theorem canonical_sealedFrame {go : Session → Bytes → State → State}
    (hgo : ∀ x m s, Canonical (mems s) → Canonical (mems (go x m s))) {r : SessPath} {f : Bytes} {s : State}
    (h : Canonical (mems s)) : Canonical (mems (sealedFrame r f go s)) := by
  have ha : Canonical (mems (acceptFrame r f s).2) := (mems_acceptFrame r f s).symm ▸ h
  unfold sealedFrame
  split
  · next e => rw [e] at ha; exact ha
  · next x p t e =>
    rw [e] at ha
    have ht : Canonical (mems (addFragment (sessionKey x.id) (frameTy f) (frameFrag f) (frameMore f) p t).2) :=
      (mems_addFragment ..).symm ▸ ha
    split
    · next e => rw [e] at ht; exact hgo _ _ _ ht
    · next e => rw [e] at ht; exact ht

@[simp] theorem mems_authed (x : Session) (m : Bytes) (s : State) : mems (authed x m s) = mems s := by
  simp [authed]

@[simp] theorem canonical_runRequest {id entry : Nat} {m : Bytes} {s : State} (h : Canonical (mems s)) :
    Canonical (mems (runRequest id entry m s).2.2) := by
  unfold runRequest
  split
  · simp [h]
  · extract_lets op t r w
    have ht : Canonical (mems t) := canonical_readStore h
    have hw : Canonical (mems w.2) := by
      simp only [w]
      split <;> simp [h]
    clear_value op w t
    repeat' split
    all_goals simp [h, ht, hw]

@[simp] theorem canonical_runWork {id entry : Nat} {m : Bytes} {s : State} (h : Canonical (mems s)) :
    Canonical (mems (runWork id entry m s)) := by
  have hr : Canonical (mems (runRequest id entry m s).2.2) := canonical_runRequest h
  unfold runWork
  split
  · next e => rw [e] at hr; simpa using hr
  · next e => rw [e] at hr; split <;> exact hr

@[simp] theorem canonical_requested {x0 : Session} {m : Bytes} {s : State} (h : Canonical (mems s)) :
    Canonical (mems (requested x0 m s)) := by
  unfold requested
  split <;> simp [h]

@[simp] theorem mems_closed (x : Session) (_m : Bytes) (s : State) : mems (closed x _m s) = mems s := by
  simp [closed]

@[simp] theorem canonical_receiveFrame {r : SessPath} {f : Bytes} {s : State} (h : Canonical (mems s)) :
    Canonical (mems (receiveFrame r f s)) := by
  have hr : ∀ t, mems t = mems s → Canonical (mems (sealedFrame r f requested t)) :=
    fun t ht => canonical_sealedFrame (fun _ _ _ => canonical_requested) (ht.symm ▸ h)
  simp [receiveFrame, mems_sealedFrame, h, hr]

@[simp] theorem lands_arrive {ty : Nat} {r : FdpRoute} {s : State} (h : Canonical (mems s)) : Lands (arrive ty r s) := by
  unfold arrive
  split <;> simp [h]

@[simp] theorem lands_execDiscover {r : FdpRoute} {s : State} (h : Canonical (mems s)) : Lands (execDiscover r s) := by
  simp [execDiscover, h]

@[simp] theorem lands_execHello {r : FdpRoute} {s : State} (h : Canonical (mems s)) : Lands (execHello r s) := by simp [execHello, h]

@[simp] theorem lands_execAuth {r : FdpRoute} {s : State} (h : Canonical (mems s)) : Lands (execAuth r s) := by simp [execAuth, h]

@[simp] theorem lands_execRequest {r : FdpRoute} {s : State} (h : Canonical (mems s)) : Lands (execRequest r s) := by
  simp [execRequest, h]

@[simp] theorem lands_execClose {r : FdpRoute} {s : State} (h : Canonical (mems s)) : Lands (execClose r s) := by simp [execClose, h]

@[simp] theorem lands_execFragmentTimeout {k : Nat} {s : State} (h : Canonical (mems s)) : Lands (execFragmentTimeout k s) := by
  simp [execFragmentTimeout, h]

@[simp] theorem lands_execAuthTimeout {session : Nat} {s : State} (h : Canonical (mems s)) : Lands (execAuthTimeout session s) := by
  unfold execAuthTimeout
  split <;> simp [h]

@[simp] theorem lands_execSessionIdleTimeout {session : Nat} {s : State} (h : Canonical (mems s)) : Lands (execSessionIdleTimeout session s) := by
  unfold execSessionIdleTimeout
  split <;> simp [h]

@[simp] theorem mems_setBeacon (present : Bool) (s : State) : mems (setBeacon present s) = mems s := by
  simp [setBeacon]

@[simp] theorem lands_execPlcaBeaconChange {present : Bool} {s : State} (h : Canonical (mems s)) : Lands (execPlcaBeaconChange present s) := by simp [execPlcaBeaconChange, h]

@[simp] theorem canonical_deliverRelay {ch n : Nat} {b : Bytes} {s : State} (h : Canonical (mems s)) :
    Canonical (mems (deliverRelay ch n b s).2) := by
  induction n generalizing b s with
  | zero => exact h
  | succ n ih =>
    unfold deliverRelay
    split
    · exact h
    · dsimp only
      split
      · exact h
      · simp [ih, h]

@[simp] theorem canonical_relayAnswer {e : Bytes} {s : State} (h : Canonical (mems s)) :
    Canonical (mems (relayAnswer e s).2) := by
  simp [relayAnswer, h]

@[simp] theorem canonical_relayWaits {j : Job} {s : State} (h : Canonical (mems s)) :
    Canonical (mems (relayWaits j s).2) := by
  unfold relayWaits
  split
  · dsimp only
    split <;> simp [h]
  · dsimp only
    split <;> simp [h]

@[simp] theorem lands_execFdpRelay {s : State} (h : Canonical (mems s)) : Lands (execFdpRelay s) := by
  refine lands_runAdminSteps (fun j => ?_) h
  split
  · simp [h]
  · split
    · exact h
    · split
      · simp [h]
      · refine canonical_afterReads ?_ h
        dsimp only
        split <;> simp [h]

/-! ## Configuration space (Machine/ConfigSpace.lean) -/

@[simp] theorem mems_modLink (h : Link → Link) (s : State) : mems (modLink h s) = mems s := by simp [modLink]

/-! ## The DOE mailbox, SPDM and IDE (Machine/Spdm.lean) -/

@[simp] theorem mems_modConn (h : SpdmConn → SpdmConn) (s : State) : mems (modConn h s) = mems s := by
  simp [modConn]

@[simp] theorem mems_modSpdm (id : Nat) (h : SpdmSession → SpdmSession) (s : State) :
    mems (modSpdm id h s) = mems s := by simp [modSpdm]

@[simp] theorem mems_dropSpdm (id : Nat) (s : State) : mems (dropSpdm id s) = mems s := by simp [dropSpdm]

@[simp] theorem drawMems_spdmSign (ver : Nat) (name : String) (transcript : Bytes) (s : State) :
    DrawMems s Prod.snd (spdmSign ver name transcript s) := by simp [spdmSign]

@[simp] theorem drawMems_spdmSays (m : Bytes) (s t : State) :
    DrawMems s Prod.snd (spdmSays m t) ↔ mems t = mems s := Iff.rfl

@[simp] theorem drawMems_spdmVersion (m : Bytes) (s : State) : DrawMems s Prod.snd (spdmVersion m s) := by
  unfold spdmVersion
  exact .ite rfl rfl

@[simp] theorem drawMems_spdmCapabilities (m : Bytes) (s : State) : DrawMems s Prod.snd (spdmCapabilities m s) := by
  unfold spdmCapabilities
  exact .ite rfl rfl

@[simp] theorem drawMems_spdmAlgorithms (m : Bytes) (s : State) : DrawMems s Prod.snd (spdmAlgorithms m s) := by
  unfold spdmAlgorithms
  exact .ite rfl rfl

@[simp] theorem drawMems_spdmDigests (m : Bytes) (s : State) : DrawMems s Prod.snd (spdmDigests m s) := by
  simp [spdmDigests]

@[simp] theorem drawMems_spdmCertificate (m : Bytes) (s : State) : DrawMems s Prod.snd (spdmCertificate m s) := by
  unfold spdmCertificate
  exact .ite rfl rfl

@[simp] theorem drawMems_spdmChallenge (m : Bytes) (s : State) : DrawMems s Prod.snd (spdmChallenge m s) := by
  unfold spdmChallenge
  dsimp only
  split
  · simp
  · exact .ite rfl ((drawMems_fwRandom _ s).go fun _ s => (drawMems_spdmSign _ _ _ s).go fun _ _ => rfl)

@[simp] theorem mems_setMeasLog (x : Option SpdmSession) (b : Bytes) (s : State) :
    mems (setMeasLog x b s) = mems s := by
  unfold setMeasLog
  split <;> simp

@[simp] theorem drawMems_spdmMeasurements (x : Option SpdmSession) (m : Bytes) (s : State) :
    DrawMems s Prod.snd (spdmMeasurements x m s) := by
  unfold spdmMeasurements
  dsimp only
  split
  · simp
  · exact .ite rfl ((drawMems_fwRandom _ s).go fun _ s =>
      .ite ((drawMems_spdmSign _ _ _ s).go fun _ s => mems_setMeasLog x [] s) (mems_setMeasLog x _ s))

@[simp] theorem drawMems_spdmKeyExchange (m : Bytes) (s : State) : DrawMems s Prod.snd (spdmKeyExchange m s) := by
  unfold spdmKeyExchange
  dsimp only
  split
  · simp
  · exact .ite rfl (.ite rfl (.ite rfl ((drawMems_fwRandom _ s).go fun _ s => (drawMems_fwKey _ s).go fun _ s =>
      (drawMems_spdmSign _ _ _ s).go fun _ _ => rfl)))

@[simp] theorem mems_ideKeyProg (q : IdeReq) (s : State) : mems (ideKeyProg q s).2 = mems s := by
  simp [ideKeyProg]

@[simp] theorem mems_ideKeyGo (q : IdeReq) (s : State) : mems (ideKeyGo q s).2 = mems s := by
  unfold ideKeyGo
  split <;> simp

@[simp] theorem mems_ideKeyStop (q : IdeReq) (s : State) : mems (ideKeyStop q s).2 = mems s := by
  simp [ideKeyStop]

theorem mems_of_ideAnswer {p : Bytes} {s : State} {r : Bytes × State} (h : ideAnswer p s = some r) :
    mems r.2 = mems s := by
  unfold ideAnswer at h
  dsimp only at h
  split at h
  · cases h
  · split at h <;> cases h <;> simp

@[simp] theorem drawMems_spdmVendor (m : Bytes) (s : State) : DrawMems s Prod.snd (spdmVendor m s) := by
  unfold spdmVendor
  dsimp only
  split
  · next p t h =>
    split at h
    · simpa using mems_of_ideAnswer h
    · cases h
  · simp

@[simp] theorem drawMems_spdmPlain (m : Bytes) (s : State) : DrawMems s Prod.snd (spdmPlain m s) := by
  unfold spdmPlain
  extract_lets ver code c s1
  have h : mems s1 = mems s := by
    simp only [s1]
    split <;> simp
  clear_value ver code c s1
  refine DrawMems.trans ?_ h
  split
  · simp
  · exact .ite (drawMems_spdmVersion m s1) (.ite rfl (.ite rfl (.ite (drawMems_spdmCapabilities m s1)
      (.ite (drawMems_spdmAlgorithms m s1) (.ite (drawMems_spdmDigests m s1) (.ite (drawMems_spdmCertificate m s1)
        (.ite (drawMems_spdmChallenge m s1) (.ite (drawMems_spdmMeasurements none m s1) (.ite rfl
          (drawMems_spdmKeyExchange m s1))))))))))

@[simp] theorem drawMems_spdmFinish (x : SpdmSession) (m : Bytes) (s : State) : DrawMems s Prod.snd (spdmFinish x m s) := by
  unfold spdmFinish
  refine .ite rfl ?_
  rw [drawMems_ite]
  simp

@[simp] theorem drawMems_spdmKeyUpdate (x : SpdmSession) (m : Bytes) (s : State) :
    DrawMems s Prod.snd (spdmKeyUpdate x m s) := by
  unfold spdmKeyUpdate
  exact .ite rfl (.ite rfl (.ite rfl rfl))

@[simp] theorem drawMems_spdmInner (x : SpdmSession) (m : Bytes) (s : State) : DrawMems s Prod.snd (spdmInner x m s) := by
  unfold spdmInner
  extract_lets code s1
  have h : mems s1 = mems s := by
    simp only [s1]
    split <;> simp
  clear_value code s1
  refine DrawMems.trans ?_ h
  exact .ite rfl (.ite (.ite (drawMems_spdmFinish x m s1) rfl) (.ite (mems_dropSpdm _ s1) (.ite rfl
    (.ite (drawMems_spdmKeyUpdate x m s1) (.ite (drawMems_spdmVendor m s1) (.ite (drawMems_spdmMeasurements _ m s1)
      (.ite (drawMems_spdmDigests m s1) (.ite (drawMems_spdmCertificate m s1) rfl))))))))

@[simp] theorem drawMems_spdmRun (x : Option SpdmSession) (m : Bytes) (s : State) :
    DrawMems s Prod.snd (spdmRun x m s) := by
  unfold spdmRun
  split <;> simp

@[simp] theorem mems_spdmFits (ver : Nat) (r : Bytes) (s : State) : mems (spdmFits ver r s).2 = mems s := by
  unfold spdmFits
  dsimp only
  split <;> simp

@[simp] theorem drawMems_chunkBad (m : Bytes) (code : Nat) (s : State) : DrawMems s Prod.snd (chunkBad m code s) := by
  simp [chunkBad]

@[simp] theorem drawMems_chunkSend (x : Option SpdmSession) (m : Bytes) (s : State) :
    DrawMems s Prod.snd (chunkSend x m s) := by
  unfold chunkSend
  dsimp only
  split <;> simp

@[simp] theorem drawMems_chunkGet (m : Bytes) (s : State) : DrawMems s Prod.snd (chunkGet m s) := by
  unfold chunkGet
  split <;> simp

@[simp] theorem drawMems_spdmRespond (x : Option SpdmSession) (m : Bytes) (s : State) :
    DrawMems s Prod.snd (spdmRespond x m s) := by simp [spdmRespond]

@[simp] theorem drawMems_spdmSecured (x : SpdmSession) (m : Bytes) (s : State) : DrawMems s Prod.snd (spdmSecured x m s) := by
  unfold spdmSecured
  exact ((drawMems_spdmRespond _ m _).trans (mems_modSpdm _ _ s)).go fun _ t => mems_modSpdm _ _ t

@[simp] theorem mems_doeReply (obj : Bytes) (s : State) : mems (doeReply obj s) = mems s := by
  simp [doeReply]

theorem mems_doeAnswer {obj : Bytes} {ty : Nat} {s : State} {r : Drawn Bytes} (h : DrawMems s Prod.snd r) :
    mems (doeAnswer obj ty r) = mems s := by
  unfold doeAnswer
  split
  · simpa using h
  · simpa using h

@[simp] theorem mems_doeServe (obj : Bytes) (s : State) : mems (doeServe obj s) = mems s := by
  unfold doeServe
  dsimp only
  split
  · rfl
  · split
    · simp
    · split
      · exact mems_doeAnswer (drawMems_spdmRespond _ _ s)
      · split
        · split
          · rfl
          · exact mems_doeAnswer (drawMems_spdmSecured _ _ s)
        · rfl

@[simp] theorem lands_execSpdmRequest {obj : Bytes} {s : State} (h : Canonical (mems s)) : Lands (execSpdmRequest obj s) := by
  simp [execSpdmRequest, h]

@[simp] theorem lands_execDoeAbort {s : State} (h : Canonical (mems s)) : Lands (execDoeAbort s) := by simp [execDoeAbort, h]

@[simp] theorem lands_ideKm {session : Nat} {p : Bytes} {s : State} (h : Canonical (mems s)) : Lands (ideKm session p s) := by
  unfold ideKm
  split
  · simp [h]
  · next x _ =>
    have hx := (drawMems_spdmSecured x (spdmMsg x.ver 0xFE 0 0 (vendorBody p)) s).lands h
    split
    · simp [h]
    · split
      · next e => rw [e] at hx; simpa using hx
      · next e => rw [e] at hx; simpa using hx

### Problem
Track down every line in the entries that includes the string "cases", and copy it.

### Written solution
  · cases h
  · split at h <;> cases h <;> simp
    · cases h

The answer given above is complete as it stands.